May 29, 2003
I gave a talk at the Hubbard Museum last Saturday morning and it was quite intimidating. As I looked over the the packed room I saw the faces of practically every Old West expert in the land. Drew Gomber (Billy the Kid author and expert), Richard Ignarski (weapons expert), Phil Spangenberger (ditto), Al Frisch (ditto), Nora Henn (Lincoln County War expert), Bob McCubbin (photo and well-read expert), Dave Daiss (no slouch on gun and Old West history), Paul Andrew Hutton (a professor of history at UNM). You get the picture.

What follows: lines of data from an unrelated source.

/-- LDX and LDY, every form (R42, R201, R202). Decisions of the spec (92_eei_decisions.md) it rests on: D9. -/
def Obligations.LdxLdyLoadIndex : Prop :=
  ∀ (s : State) (src : Operand) (i : Instr),
    let f := s.operandRead src s.wX
    (ldxForm src = some i → ∃ t, exec i s = .next t ∧ WritesIndex s s.x t.x f.val ∧ NZ t f.val s.wX ∧
      Keeps [.x] [.n, .z] s t ∧ MemKeptBut [] s t ∧ t.trace = f.st.trace) ∧
    (ldyForm src = some i → ∃ t, exec i s = .next t ∧ WritesIndex s s.y t.y f.val ∧ NZ t f.val s.wX ∧
      Keeps [.y] [.n, .z] s t ∧ MemKeptBut [] s t ∧ t.trace = f.st.trace)

/-- STA, every form: the accumulator's bytes at the live width, low byte first, at the operand's address, and
nothing else (R86, R203). Decisions of the spec (92_eei_decisions.md) it rests on: D7. -/
def Obligations.StaStoresAccumulator : Prop :=
  ∀ (s : State) (m : DataMode) (i : Instr), staForm m = some i →
    let r := s.ea m
    ∃ t, exec i s = .next t ∧ Keeps [] [] s t ∧
      Stores (byteAddrs r.seq r.addr (s.wA.bits / 8)) (valueBytes s.c s.wA) (r.st.trace.drop s.trace.length) s t

/-- STX, STY and STZ, every form (R86, R204 to R206). Decisions of the spec (92_eei_decisions.md) it rests on:
D7. -/
def Obligations.StxStyStzStore : Prop :=
  ∀ (s : State) (m : DataMode) (i : Instr),
    let r := s.ea m
    let stores := fun (v : Word) (w : Width) => ∃ t, exec i s = .next t ∧ Keeps [] [] s t ∧
      Stores (byteAddrs r.seq r.addr (w.bits / 8)) (valueBytes v w) (r.st.trace.drop s.trace.length) s t
    (stxForm m = some i → stores s.x s.wX) ∧ (styForm m = some i → stores s.y s.wX) ∧
      (stzForm m = some i → stores 0x0000 s.wA)

/-- TAX, TYX, TSX, TAY and TXY: the source at the index width, all 16 bits of C or S where that is 16; N and Z
from the index register (R42, R207, R208, R211 to R213). Decisions of the spec (92_eei_decisions.md) it rests on:
D9. -/
def Obligations.TransfersIntoIndex : Prop :=
  ∀ s : State,
    let intoX := fun (i : Instr) (v : Word) => ∃ t, exec i s = .next t ∧ WritesIndex s s.x t.x v ∧ NZ t v s.wX ∧
      Keeps [.x] [.n, .z] s t ∧ MemKeptBut [] s t ∧ t.trace = s.trace
    let intoY := fun (i : Instr) (v : Word) => ∃ t, exec i s = .next t ∧ WritesIndex s s.y t.y v ∧ NZ t v s.wX ∧
      Keeps [.y] [.n, .z] s t ∧ MemKeptBut [] s t ∧ t.trace = s.trace
    intoX .taxImp s.c ∧ intoX .tyxImp s.y ∧ intoX .tsxImp s.sp ∧ intoY .tayImp s.c ∧ intoY .txyImp s.x

/-- TXA and TYA: the index at its own width, zero-extended, into the accumulator at its width; TSC and TDC: all 16
bits whatever P.M holds; XBA exchanges the halves and takes N and Z from the new A at 8 bits (R209, R210, R216,
R218, R219). -/
def Obligations.TransfersIntoAccumulator : Prop :=
  ∀ s : State,
    let quiet := fun t : State => Keeps [.c] [.n, .z] s t ∧ MemKeptBut [] s t ∧ t.trace = s.trace
    let index := fun v : Word => if s.flag .x then v &&& 0x00FF else v
    (∃ t, exec .txaImp s = .next t ∧ WritesA s t (index s.x) ∧ NZ t (index s.x) s.wA ∧ quiet t) ∧
    (∃ t, exec .tyaImp s = .next t ∧ WritesA s t (index s.y) ∧ NZ t (index s.y) s.wA ∧ quiet t) ∧
    (∃ t, exec .tscImp s = .next t ∧ t.c = s.sp ∧ NZ t s.sp .w16 ∧ quiet t) ∧
    (∃ t, exec .tdcImp s = .next t ∧ t.c = s.d ∧ NZ t s.d .w16 ∧ quiet t) ∧
    ∃ t, exec .xbaImp s = .next t ∧ lo t.c = hi s.c ∧ hi t.c = lo s.c ∧ NZ t t.c .w8 ∧ quiet t

/-- TXS and TCS write S, pinned to page $01 in emulation mode, with no flag; TCD writes all 16 bits of C to D with
16-bit flags (R214, R215, R217). -/
def Obligations.TransfersIntoStackAndDirect : Prop :=
  ∀ s : State,
    let pinned := fun (t : State) (v : Word) => if s.e then hi t.sp = 0x01 ∧ lo t.sp = lo v else t.sp = v
    (∃ t, exec .txsImp s = .next t ∧ pinned t (if s.flag .x then s.x &&& 0x00FF else s.x) ∧
      Keeps [.sp] [] s t ∧ MemKeptBut [] s t ∧ t.trace = s.trace) ∧
    (∃ t, exec .tcsImp s = .next t ∧ pinned t s.c ∧ Keeps [.sp] [] s t ∧ MemKeptBut [] s t ∧ t.trace = s.trace) ∧
    ∃ t, exec .tcdImp s = .next t ∧ t.d = s.c ∧ NZ t s.c .w16 ∧ Keeps [.d] [.n, .z] s t ∧ MemKeptBut [] s t ∧
      t.trace = s.trace

/-! ### Arithmetic and logic -/

/-- ORA, AND and EOR, every form: the result with its N and Z (R175, R240 to R242), written to the accumulator at
the live width, B kept at 8 bits (R41). -/
def Obligations.LogicWritesAccumulator : Prop :=
  ∀ (s : State) (src : Operand) (i : Instr),
    let f := s.operandRead src s.wA
    let gives := fun v : Word => ∃ t, exec i s = .next t ∧ WritesA s t v ∧ NZ t v s.wA ∧ Keeps [.c] [.n, .z] s t ∧
      MemKeptBut [] s t ∧ t.trace = f.st.trace
    (oraForm src = some i → gives (s.c ||| f.val)) ∧ (andAForm src = some i → gives (s.c &&& f.val)) ∧
      (eorForm src = some i → gives (s.c ^^^ f.val))

/-- ADC, every form: binary or decimal by P.D, with P.C as the carry-in (R41, R172, R182, R184, R243). Decisions
of the spec (92_eei_decisions.md) it rests on: D21. -/
def Obligations.AdcAddsWithCarry : Prop :=
  ∀ (s : State) (src : Operand) (i : Instr), adcForm src = some i →
    let f := s.operandRead src s.wA
    let o := (if s.flag .d then addDec else addBin) s.wA (getA s) f.val (s.flag .c)
    ∃ t, exec i s = .next t ∧ WritesA s t o.result ∧ t.flag .c = o.c ∧ t.flag .v = o.v ∧ NZ t o.result s.wA ∧
      Keeps [.c] [.n, .v, .z, .c] s t ∧ MemKeptBut [] s t ∧ t.trace = f.st.trace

Normally when I give a speech I can pontificate and pull statistics out of my rectum like this: “Ma’am Jones of the Pecos was an incredible woman. She had nine kids, eight of them boys and she lived 132 miles from the nearest doctor.” But on this speech I found myself saying, “Nora, how far is it from Seven Rivers to Fort Stanton to the nearest doctor?” And Nora would say, “152 miles,” and I would say “Thankyou. It’s nice to have experts here in the room,” when it actually was intimidating as Hell. In spite of this, or maybe because of it, the speech went really well and we laughed and had a good spirited conversation about all things Western.
Later that same day, back in Lincoln, two of Paul Hutton’s young daughter’s came to the main house at Casa de Patron where we were staying and asked if I wanted to join them for a walking tour of Lincoln. I got dressed (I was on my third nap) and went out on the street. There I met Paul, his two daughters and his young son, Paul Andrew, Jr., who must be about seven or eight. We started up the street and right off, Paul Jr. says to his dad, “Where did Billy kill the sherif?” And Paul says pointing, “Right over there son. And he shot two others and they all deserved it.” I, of course blanched and looked at Paul askance. It has never been proven that the Kid killed Sheriff Brady on April Fools Day in 1878. He was shooting with five or six other Regulators through an adobe wall and it was a rather cowardly killing to say the least. But Paul just smiled and kept walking. His son and daughters were hanging on his every word. We got past the Tunstall store and Paul says, “Here’s where Billy escaped from a burning house and killed three men as he ran, hitting one right between the eyes as he jumped into the Rio Bonito river bottom and escaped to fight another day.” The kids eyes were wide but not as wide as mine. Billy shot no one as he escaped, all the killings happened in the next wave of McSween men who tried to escape the burning house. It was legend and Walter Noble Burns who gave those killings to Billy. Paul is an expert on this and so I was appalled but I kept my mouth shut. This went on for an hour or so and at every turn, Paul told his kids the tall tales that I thought we were supposed to disprove and educate the public about.
When we got back to Casa de Patron, his kids were pulling on his arm and saying, “Daddy, Daddy, tell us more stories.” I finally realized he is a genius. My kids never were interested because I would say, “Don’t believe that sign. It really didn’t happen that way.” I told this to Paul and he smiled. “Always tell your kids the legend,” he told me. “Maybe they’ll get interested enough in history and want to find out what really happened.”
That’s why I want to be Paul Andrew Hutton when I grow up.
“If you can’t improve on a story, you have no business retelling it.”